Introduction to Database Systems
A database is an organized collection of related data, and a Database Management System (DBMS) is the software that stores, retrieves, and manages that data while controlling concurrent access and ensuring integrity. DBMSs are at the heart of nearly every non-trivial software system, from banking to e-commerce to social networks.
File Systems vs DBMS
Earlier applications used flat files for data storage, but file-based systems suffered from data redundancy, inconsistency, difficulty in access, limited concurrent use, and weak security. A DBMS overcomes these by providing a central, well-structured data store with a query language, transaction support, and controlled access.
Data Abstraction
DBMS introduces three levels of data abstraction. The physical level describes how data is actually stored on disk. The logical level describes the structure of the data: tables, relationships, and constraints. The view level presents specialized subsets of the data to different users. This separation allows the physical representation to change without affecting applications, a property called physical data independence. Similarly, logical data independence insulates user views from changes in the logical schema.
Data Models
A data model defines how data is represented conceptually. The relational model, based on tables of rows and columns, dominates commercial database systems. Other models include the hierarchical model (tree-structured), the network model (graph-structured), the object-oriented model, and the document model used by NoSQL systems.

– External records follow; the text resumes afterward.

-- ==== Sys2Proof/Machine/Power.lean ====
section
/-! DEFINITION. Clocks, power domains and throttling (chapter 17): frequency ladders, clock gating, switching domains off and
on, POWER_SET, clock loss and the dust-sheet state, the safety loops, the brake, THROTTLE_OUT#. -/

namespace Sys2Proof.Machine
open Sys2Proof

/-- The clock of a cluster runs and its domain is ON. -/
def running (s : State) (n : Nat) : Bool := awake s n

/-! ## Performance loops (R427) -/

/-- DVFS_DECISION: a performance loop chooses N of a cluster within its bounds. -/
def execDvfsDecision (cluster n : Nat) (s : State) : Host.Outcome State Fault Refusal :=
  if enabled s cluster && !s.pow.dustSheet && (domOf s cluster).state == .on then .next (retarget s cluster (boundedN s cluster n))
  else .next s

/-! ## THROTTLE_OUT# (R430) -/

/-- Temperature of the hottest die sensor. -/
def hottest (s : State) : Nat := s.pow.temps.foldl (fun m (p : Nat × Nat) => max m p.2) 0
/-- A safety loop holds a cluster below its lower bound; cycle skipping halves its frequency. -/
def heldBelow (s : State) (n : Nat) : Bool :=
  let c := clusterOf s n
  running s n && decide ((if c.skip then c.n / 2 else c.n) < lowBound s n)
/-- A condition for THROTTLE_OUT# holds; the brake alone is none. -/
def throttleNow (s : State) : Bool :=
  s.pow.dustSheet || s.pow.brownOut || decide (105 ≤ hottest s)
    || (s.pow.overrides.any (· < 6) && allClusters.any (heldBelow s)) || s.pow.tripped
/-- Follows the conditions: assertion at once, the moment of the last clearing kept. -/
def updateThrottle (s : State) : State :=
  let p := s.pow
  if throttleNow s then
    { s with pow := { p with throttle := true, throttleAt := if p.throttle then p.throttleAt else s.ns, throttleClear := none } }
  else if p.throttle && p.throttleClear.isNone then { s with pow := { p with throttleClear := some s.ns } }
  else s

/-- THROTTLE_OUT_RELEASE: 100 µs after its last condition cleared and at least 1 ms after assertion. -/
def execThrottleOutRelease (s : State) : Host.Outcome State Fault Refusal :=
  match s.pow.throttleClear with
  | some c =>
    if s.pow.throttle && !throttleNow s && decide (c + 100000 ≤ s.ns) && decide (s.pow.throttleAt + 1000000 ≤ s.ns) then
      .next { s with pow := { s.pow with throttle := false, throttleClear := none } }
    else .next s
  | none => .next s

/-! ## Safety loops (R428, R429) -/

/-- A safety loop begins to override: SAFETY_OVR with its number, and monitor 8 for a current, voltage or temperature loop. -/
def beginOverride (s : State) (loop : Nat) : State :=
  if s.pow.overrides.contains loop then s
  else
    let s := { s with pow := { s.pow with overrides := loop :: s.pow.overrides } }
    let s := levelEvent s pgPower 0 true [(0, loop)]
    if loop < 6 then countMonitor s 8 else s
/-- A safety loop no longer overrides. -/
def endOverride (s : State) (loop : Nat) : State :=
  let l := s.pow.overrides.filter (· != loop)
  levelEvent { s with pow := { s.pow with overrides := l } } pgPower 0 (!l.isEmpty) [(0, l.headD 0)]

/-- The floor holds while loop 4 or 6 overrides: every cluster goes to N = 16. -/
def updateFloor (s : State) : State :=
  let on := s.pow.overrides.contains 4 || s.pow.overrides.contains 6
  restoreBounds (levelEvent { s with pow := { s.pow with floor := on } } pgPower 2 on [])

/-- Every cluster whose clock runs skips cycles exactly where loop 0 or 2 now says so. -/
def setSkip (s : State) : State :=
  forAll allClusters s (fun c s => if (clusterOf s c).clock then modCluster s c (fun k => { k with skip := skipNow s c }) else s)

/-- Lowers N of a running cluster by 1. On the ladder of R414, or while the step before is held for its 64 cycles (R413), the target
alone is lowered, and the clock gets there by its own steps. -/
def lowerN (s : State) (c : Nat) : State :=
  let k := clusterOf s c
  let v := clockOf s c
  if v.want != v.backup || v.ladder then setClock s c { v with target := max 16 (v.target - 1) }
  else if k.n ≤ 16 then s
  else
    let t := if v.moving then min v.target (k.n - 1) else k.n - 1
    if s.ns < v.heldAt + stepHold k.n then setClock s c { v with target := t, moving := true }
    else setCluster (setClock s c { v with target := t, moving := t != k.n - 1, heldAt := s.ns }) c { k with n := k.n - 1 }
/-- Loop 1 or 3 lowers N of every running cluster by 1, every 10 µs. -/
def lowerStep (s : State) (loop : Nat) : State :=
  if s.pow.overrides.contains loop && decide (s.ns < tget 0 s.pow.lowAt loop + 10000) then s
  else
    let s := beginOverride { s with pow := { s.pow with lowAt := tput 0 s.pow.lowAt loop s.ns } } loop
    updateThrottle (forAll allClusters s (fun c s => if running s c then lowerN s c else s))

/-- The module is powered and working. -/
def powered (s : State) : Bool := s.pow.state == .active && s.pow.resetDone

/-- FAST_CURRENT_OVERRIDE: loop 0 skips cycles on every cluster. -/
def execFastCurrentOverride (s : State) : Host.Outcome State Fault Refusal :=
  if powered s then .next (updateThrottle (setSkip (beginOverride s 0))) else .next s
/-- SUSTAINED_CURRENT_STEP: loop 1. -/
def execSustainedCurrentStep (s : State) : Host.Outcome State Fault Refusal :=
  if powered s then .next (lowerStep s 1) else .next s
/-- A die whose rail has drooped, as loop 2 keeps it. -/
def noteDroop (s : State) (die : Nat) : State :=
  { s with pow := { s.pow with droops := if s.pow.droops.contains die then s.pow.droops else die :: s.pow.droops } }
/-- VOLTAGE_DROOP: loop 2 skips cycles on the clusters of a die. -/
def execVoltageDroop (die : Nat) (s : State) : Host.Outcome State Fault Refusal :=
  if powered s && decide (die < 5) then .next (updateThrottle (setSkip (noteDroop (beginOverride s 2) die))) else .next s
/-- TEMPERATURE_THROTTLE_STEP: loop 3. -/
def execTemperatureThrottleStep (s : State) : Host.Outcome State Fault Refusal :=
  if powered s then .next (lowerStep s 3) else .next s
/-- TEMPERATURE_FLOOR: loop 4. -/
def execTemperatureFloor (s : State) : Host.Outcome State Fault Refusal :=
  if powered s then .next (updateThrottle (updateFloor (beginOverride s 4))) else .next s

/-- SAFETY_OVERRIDE_END: the measure of a loop is below its threshold again; loops 1 and 3 give way 1 ms later. The trip and
the brake end in their own ways. The command names no die: the end of loop 2 is that of every die's droop. -/
def execSafetyOverrideEnd (loop : Nat) (s : State) : Host.Outcome State Fault Refusal :=
  if !s.pow.overrides.contains loop || loop == 5 || loop == 6 then .next s
  else if (loop == 1 || loop == 3) && decide (s.ns < tget 0 s.pow.lowAt loop + 1000000) then .next s
  else
    let s := endOverride s loop
    let s := if loop = 2 then { s with pow := { s.pow with droops := [] } } else s
    .next (updateThrottle (updateFloor (if loop = 0 ∨ loop = 2 then setSkip s else s)))

/-! ## The brake (R429, R476) -/

/-- BRAKE_IN_TRIGGER: a trigger of the input filter; the first one asserts filtered BRAKE and the floor. -/
def execBrakeInTrigger (s : State) : Host.Outcome State Fault Refusal :=
  if s.pow.state == .off then .next s
  else if s.pow.brake then .next { s with pow := { s.pow with brakeTrig := s.ns } }
  else
    let s := { s with pow := { s.pow with brake := true, brakeTrig := s.ns, brakeAt := s.ns, brakePosts := 1 } }
    .next (updateThrottle (updateFloor (beginOverride (postEvent s [moduleRing] 0x0007 false 0 0 0) 6)))

/-- BRAKE_ASSERTED_REPEAT: posted again once every second. -/
def execBrakeAssertedRepeat (s : State) : Host.Outcome State Fault Refusal :=
  if s.pow.brake && decide (s.pow.brakeAt + s.pow.brakePosts * 1000000000 ≤ s.ns) then
    .next (postEvent { s with pow := { s.pow with brakePosts := s.pow.brakePosts + 1 } } [moduleRing] 0x0007 false 0 s.pow.brakePosts 0)
  else .next s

The entity-relationship (ER) model is widely used during design but is ultimately mapped to one of the implementation models.
Database Users and Administrators
Several classes of users interact with a database: naive users access the system through forms and reports; application programmers write software that accesses the database; sophisticated users write ad-hoc queries; and the Database Administrator (DBA) is responsible for creating schemas, granting access, tuning performance, managing backups, and enforcing security. The DBA's role is critical to the long-term health of any production database.
DBMS Architecture
The three-schema architecture (ANSI/SPARC) separates internal, conceptual, and external schemas to enforce data independence. Physically, a DBMS may be organized as a centralized single-server system, a client-server system where clients send queries to a shared server, a parallel system exploiting many processors, or a distributed system spanning multiple geographically separate sites. Cloud-based Database-as-a-Service platforms are a modern variant that combines elements of several of these architectures.
Components of a DBMS
Internally, a DBMS consists of a query processor that parses and optimizes queries, a storage manager that handles buffer management, file organization, and disk access, a transaction manager that provides ACID guarantees, and utilities for backup, recovery, and security. Understanding these components helps developers write efficient queries and diagnose performance problems.
Advantages and Challenges
DBMSs bring data consistency, reduced redundancy, improved security, backup and recovery, and concurrent access. They do, however, introduce cost, complexity, and a learning curve, and small applications may be better served by simpler storage. Choosing the right system for the application is itself an important part of database design.
Summary
This chapter has introduced databases and the DBMS, the benefits over file-based storage, the concept of data abstraction and models, the major user roles, and the typical architecture of a database system. Subsequent chapters develop the relational model, the SQL query language, and the internals that make robust, high-performance databases possible.